Она переоделась обратно в мантию, которую кто-то постирал и зашил (это был Кифри, который по привычке любит возиться с чужими вещами), они сидят в кабинете, гоблин подал чай и булочки, обстановка располагает к откровенности.
— Хоть что-нибудь, — благожелательно кивает Полчек, — мне пригодится что угодно.
— Простите, господин, но меня так увлекло ваше замечательное представление!
— Не подлизывайтесь, юная леди.
— Это правда! — вспыхнула Завирушка. Кажется, сегодня она за одно утро краснела чаще, чем за всю предыдущую жизнь. — Это какая-то магия! Я как будто провалилась в это действие. Я была Мья Алепу, я любила Падпараджу, мы сожгли монастырь, мы бежали к пиратам, мы…
— И что было дальше?
— Не знаю. Как в порту — что-то увидела, но что? Не помню, простите.
— В обоих случаях есть только одно сходство — ты увидела моряка на деревянной ноге. Это ни о чем тебе не напоминает, может быть, что-нибудь из детства?
— Простите, господин Полчек, я совершенно не помню ничего до монастыря, а там не было никого на протезе, я бы запомнила.
— Сейчас не часто встретишь деревянные ноги, — кивнул он, — заклинания регенерации дороги, но мало кто предпочтёт мучиться, но не заплатить. И всё же… Посмотри туда!
Полчек сказал это неожиданно резко, командным тоном, Завирушка повернула голову за его рукой, и…
— Что же она так орёт? — поморщился, потирая уши, Кифри, с которого слетела иллюзия Дебоша Пустотелого. — Ну и голос…
— Позови кого-нибудь, пусть отнесут девочку обратно в кровать. Надеюсь, на этот раз она придёт в себя быстрее.
— Я отнесу, — в дверях стоит Спичка.
— Хорошо. Тогда ты, Кифри, скажи Пану, чтобы он обновил иллюзии на фасаде. Ещё штрафов от города нам не хватало.
Дварфиха, укоризненно косясь на Полчека, подняла на руки лёгкую девушку и удалилась с ней в коридор. За ней ушёл Кифри.
— Франциско! — позвал Полчек, рассматривая дыру на потёртом обшлаге сюртука.
— Да, господин?
— У меня нет костюма приличнее?
— Нет, господин. Но немного магии иллюзий…
Полчек проводит по рукаву ладонью, и сюртук снова приобретает щегольской, с некоторой даже вызывающей роскошью вид.
— Портные совершенно потеряли совесть со своими расценками, — сообщает нейтрально гоблин.
— Мы действительно настолько нищие?
— Как портовые крысы, господин. Я не получал жалования уже… Да никогда не получал.
— У тебя есть жалование? — удивился Полчек.
— Так написано в договоре, перешедшем на меня после кончины моего отца, Франциско Шнобеля Четвёртого.
— А почему я этого не знаю?
— Вы не очень внимательны к денежным делам, господин. Вы слишком поглощены вашими великими пьесами.

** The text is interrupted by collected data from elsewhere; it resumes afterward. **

/-- SAMPLE_BILINEAR and SAMPLE_BICUBIC: NOT_READY, then DOMAIN; else the four corners interpolated horizontally twice and
then vertically, or the four row splines and one vertical spline over the 4x4 neighbourhood, into RES.f64; nothing else
changes (rules R178, R179, R181, R182, R184). `spline4` is opened, for all its arguments, by
SplineEvaluatesTheSelectedSpan. -/
def Obligations.SamplesInterpolateTheNeighbourhood : Prop :=
  ∀ s : State, s.idle →
    let x := s.opaHi ++ s.opaLo
    let y := s.opbHi ++ s.opbLo
    let u := splitCoord x
    let v := splitCoord y
    let lerp := fun a b f : DWord => fadd a (fmul f (fsub b a))
    let bil := lerp (lerp (s.lval u.cell v.cell) (s.lval (u.cell + 1) v.cell) u.frac)
      (lerp (s.lval u.cell (v.cell + 1)) (s.lval (u.cell + 1) (v.cell + 1)) u.frac) v.frac
    let row := fun r : Int => spline4 u.frac (s.lval (u.cell - 1) (v.cell - 1 + r)) (s.lval u.cell (v.cell - 1 + r))
      (s.lval (u.cell + 1) (v.cell - 1 + r)) (s.lval (u.cell + 2) (v.cell - 1 + r))
    let bic := spline4 v.frac (row 0) (row 1) (row 2) (row 3)
    (s.permReady = false ∨ s.valueReady = false →
      exec .sampleBilinear s = .next { s with err := true, ecode := if s.err then s.ecode else 4#4 } ∧
      exec .sampleBicubic s = .next { s with err := true, ecode := if s.err then s.ecode else 4#4 }) ∧
    (s.permReady = true → s.valueReady = true → f64IsFinite x = false ∨ f64IsFinite y = false →
      exec .sampleBilinear s = .next { s with err := true, ecode := if s.err then s.ecode else 5#4 } ∧
      exec .sampleBicubic s = .next { s with err := true, ecode := if s.err then s.ecode else 5#4 }) ∧
    (s.permReady = true → s.valueReady = true → f64IsFinite x = true → f64IsFinite y = true →
      exec .sampleBilinear s =
        .next { s with resLo := bil.extractLsb' 0 32, resHi := bil.extractLsb' 32 32 } ∧
      exec .sampleBicubic s =
        .next { s with resLo := bic.extractLsb' 0 32, resHi := bic.extractLsb' 32 32 })

/-- At an integer point both samples are exactly the lattice value there, when the value table is in [0, 1] (rules R180(a),
R183(a); the premise is the invariant of rule R46). -/
def Obligations.SamplesAtIntegerPointsAreLatticeValues : Prop :=
  ∀ s : State, s.idle → s.permReady = true → s.valueReady = true → s.valueInvariant →
    f64IsFinite (s.opaHi ++ s.opaLo) = true → f64IsFinite (s.opbHi ++ s.opbLo) = true →
    ∀ a b : Int, f64Scaled (s.opaHi ++ s.opaLo) = a * (f64One : Int) → f64Scaled (s.opbHi ++ s.opbLo) = b * (f64One : Int) →
      let v := s.lval a b
      exec .sampleBilinear s = .next { s with resLo := v.extractLsb' 0 32, resHi := v.extractLsb' 32 32 } ∧
      exec .sampleBicubic s = .next { s with resLo := v.extractLsb' 0 32, resHi := v.extractLsb' 32 32 }

/-! ## Interpolation and binary64 (file 44_interp.md) -/

/-- Sum, difference, product and quotient of finite doubles are the exact result correctly rounded, to nearest with ties to
even, overflow to infinity and subnormals kept; a product or quotient has the exclusive or of the signs; an exact zero sum
is negative only when both operands are, and an exact zero difference only when the first alone is. With an infinite
operand: infinity plus or minus a finite double is that infinity, and so is the sum of two of one sign and the difference
of two of opposite signs; its product with anything but a zero and its quotient by a finite double are infinite, and a
finite double by infinity is a zero, each with the exclusive or of the signs (rules R10, R194; binary64 and its field
layout are the spec's mark G1, log entry 15). -/
def Obligations.ArithmeticIsCorrectlyRounded : Prop :=
  let inf := fun neg : Bool => if neg then 0xFFF0000000000000#64 else 0x7FF0000000000000#64
  let zero := fun neg : Bool => if neg then 0x8000000000000000#64 else 0x0000000000000000#64
  (∀ d : DWord,
    let e := (d.extractLsb' 52 11).toNat
    let f := (d.extractLsb' 0 52).toNat
    (f64IsFinite d = true ↔ e ≠ 2047) ∧ (f64IsInf d = true ↔ d = inf (f64Neg d)) ∧ f64Neg d = d.getLsbD 63 ∧
    f64Scaled d = (if d.getLsbD 63 then -1 else 1) * (if e = 0 then f else (2 ^ 52 + f) * 2 ^ (e - 1) : Nat)) ∧
  (∀ a b : DWord, f64IsFinite a = true → f64IsFinite b = true →
    RoundedNearestEven (fadd a b) (f64Scaled a + f64Scaled b) 1 ∧
    (f64Scaled a + f64Scaled b = 0 → fadd a b = zero (f64Neg a && f64Neg b)) ∧
    RoundedNearestEven (fsub a b) (f64Scaled a - f64Scaled b) 1 ∧
    (f64Scaled a - f64Scaled b = 0 → fsub a b = zero (f64Neg a && !f64Neg b)) ∧
    RoundedNearestEven (fmul a b) (f64Scaled a * f64Scaled b) f64One ∧
    f64Neg (fmul a b) = (f64Neg a != f64Neg b) ∧
    (f64Scaled b ≠ 0 →
      RoundedNearestEven (fdiv a b) (f64Scaled a * (f64One : Int) * (f64Scaled b).sign) (f64Scaled b).natAbs ∧
      f64Neg (fdiv a b) = (f64Neg a != f64Neg b))) ∧
  ∀ p q : Bool,
    fadd (inf p) (inf p) = inf p ∧ fsub (inf p) (inf (!p)) = inf p ∧ fmul (inf p) (inf q) = inf (p != q) ∧
    ∀ b : DWord, f64IsFinite b = true →
      fadd (inf p) b = inf p ∧ fadd b (inf p) = inf p ∧ fsub (inf p) b = inf p ∧ fsub b (inf p) = inf (!p) ∧
      (f64Scaled b ≠ 0 → fmul (inf p) b = inf (p != f64Neg b) ∧ fmul b (inf p) = inf (p != f64Neg b)) ∧
      fdiv (inf p) b = inf (p != f64Neg b) ∧ fdiv b (inf p) = zero (p != f64Neg b)

/-- Any arithmetic on a NaN, whatever its payload and sign, and every invalid operation (the sum of infinities of opposite
signs and the difference of infinities of one sign, zero times infinity, zero by zero, infinity by infinity) gives the
canonical quiet NaN, and no operation gives another NaN. So every NaN that LERP, SPLINE, DOUBLE_AFFINE or a sample command
writes to RES is that one; LERP gives it for a NaN operand, for one infinity at both ends, and for equal finite ends at an
infinite fraction; and `spline4`, and so SPLINE, gives it for an infinite or NaN knot in the span, at every position (rules
R193, R192(e), R198(e); which operations are invalid is IEEE 754's, the spec's mark G1, log entry 15). -/
def Obligations.EveryNaNResultIsCanonical : Prop :=
  let nan := 0x7FF8000000000000#64
  (∀ d : DWord, f64IsNaN d = true ↔ d.extractLsb' 52 11 = 0x7FF#11 ∧ d.extractLsb' 0 52 ≠ 0#52) ∧
  (∀ a b : DWord,
    (f64IsNaN a = true ∨ f64IsNaN b = true → fadd a b = nan ∧ fsub a b = nan ∧ fmul a b = nan ∧ fdiv a b = nan) ∧
    (f64IsInf a = true → f64IsInf b = true →
      (f64Neg a ≠ f64Neg b → fadd a b = nan) ∧ (f64Neg a = f64Neg b → fsub a b = nan) ∧ fdiv a b = nan) ∧
    (f64IsInf a = true → b = 0x0000000000000000#64 ∨ b = 0x8000000000000000#64 → fmul a b = nan ∧ fmul b a = nan) ∧
    (a = 0x0000000000000000#64 ∨ a = 0x8000000000000000#64 → b = 0x0000000000000000#64 ∨ b = 0x8000000000000000#64 →
      fdiv a b = nan) ∧
    (f64IsNaN (fadd a b) = true → fadd a b = nan) ∧ (f64IsNaN (fsub a b) = true → fsub a b = nan) ∧
    (f64IsNaN (fmul a b) = true → fmul a b = nan) ∧ (f64IsNaN (fdiv a b) = true → fdiv a b = nan)) ∧
  (∀ (i : Instr) (s t : State), s.idle → (meaningOf i).check s = none → exec i s = .next t →
    i = .lerp ∨ i = .spline ∨ (∃ g, i = .doubleAffine g) ∨ i = .sampleBilinear ∨ i = .sampleBicubic →
    f64IsNaN t.res = true → t.res = nan) ∧
  (∀ s : State, s.idle →
    let a := s.opaHi ++ s.opaLo
    let b := s.opbHi ++ s.opbLo
    let f := s.opcHi ++ s.opcLo
    (f64IsNaN a = true ∨ f64IsNaN b = true ∨ f64IsNaN f = true) ∨ (f64IsInf a = true ∧ b = a) ∨
      (f64IsFinite a = true ∧ b = a ∧ f64IsInf f = true) →
    exec .lerp s = .next { s with resLo := 0#32, resHi := 0x7FF80000#32 }) ∧
  (∀ t k0 k1 k2 k3 : DWord, (∃ k ∈ [k0, k1, k2, k3], f64IsFinite k = false) → spline4 t k0 k1 k2 k3 = nan) ∧
  ∀ s : State, s.idle →
    let n := s.kcount.toNat
    let x := s.opaHi ++ s.opaLo
    4 ≤ n → n ≤ 64 → f64IsNaN x = false →
    (∃ k, splineSpan x n ≤ k ∧ k ≤ splineSpan x n + 3 ∧ f64IsFinite (s.knot k) = false) →
    exec .spline s = .next { s with resLo := 0#32, resHi := 0x7FF80000#32 }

— Подсчитай, сколько Дом тебе должен.
— Но, господин, это не обязательно…
— Дом Кай дорожит своей репутацией. Сделай это.
— Слушаюсь, господин.
— Она всё равно поймёт, что это иллюзия, — пожаловался Полчек в пространство.
— Господин собирается навестить мать?
— Боюсь, придётся. И я буду выглядеть в её глазах ровно таким неудачником, каким являюсь.
— Не всё измеряется деньгами, господин. Вот ваш кофий.
— Демоны края, Франциско! Он опять солёный!
— Вероятно, кобольды опять прокрались и перепутали банки.
— Более вероятно, что ты не надеваешь очки!
— Моё зрение всегда к вашим услугам, господин!
— Упрямый старик… Иди, разберись уже с этими банками!
* * *
— Ты не очень-то честен с этой девочкой, Полчек, — упрекает его дварфиха.
— Честность — привилегия богатых. Сегодня мне объяснили, что я беднее портовых нищих.
— Портовые нищие — элита гильдии, в городе почти все беднее.
— Ты поняла, о чём я. Кроме того, я вовсе не уверен, что она та, кого я ищу. Слишком молода даже для её ребёнка.
— А если окажется, что ты не ошибся? Что ты ей скажешь? Неужели правду?
— Нет никакой правды, Спичка. Точнее, их тысячи. Но если я прав, она об этом узнает.
— Кое-что, когда-нибудь, в той форме, которая не помешает твоим планам?
— Ставки высоки.
— Нет никакой игры, Полчек. Ты её выдумал и играешь в неё сам с собой. Потому и ставок никаких нет. Но ты же меня не послушаешь…
— Прости, Спичка, мы можем спорить об этом вечно. Но я хотел тебя спросить — ты же общаешься с моей матерью?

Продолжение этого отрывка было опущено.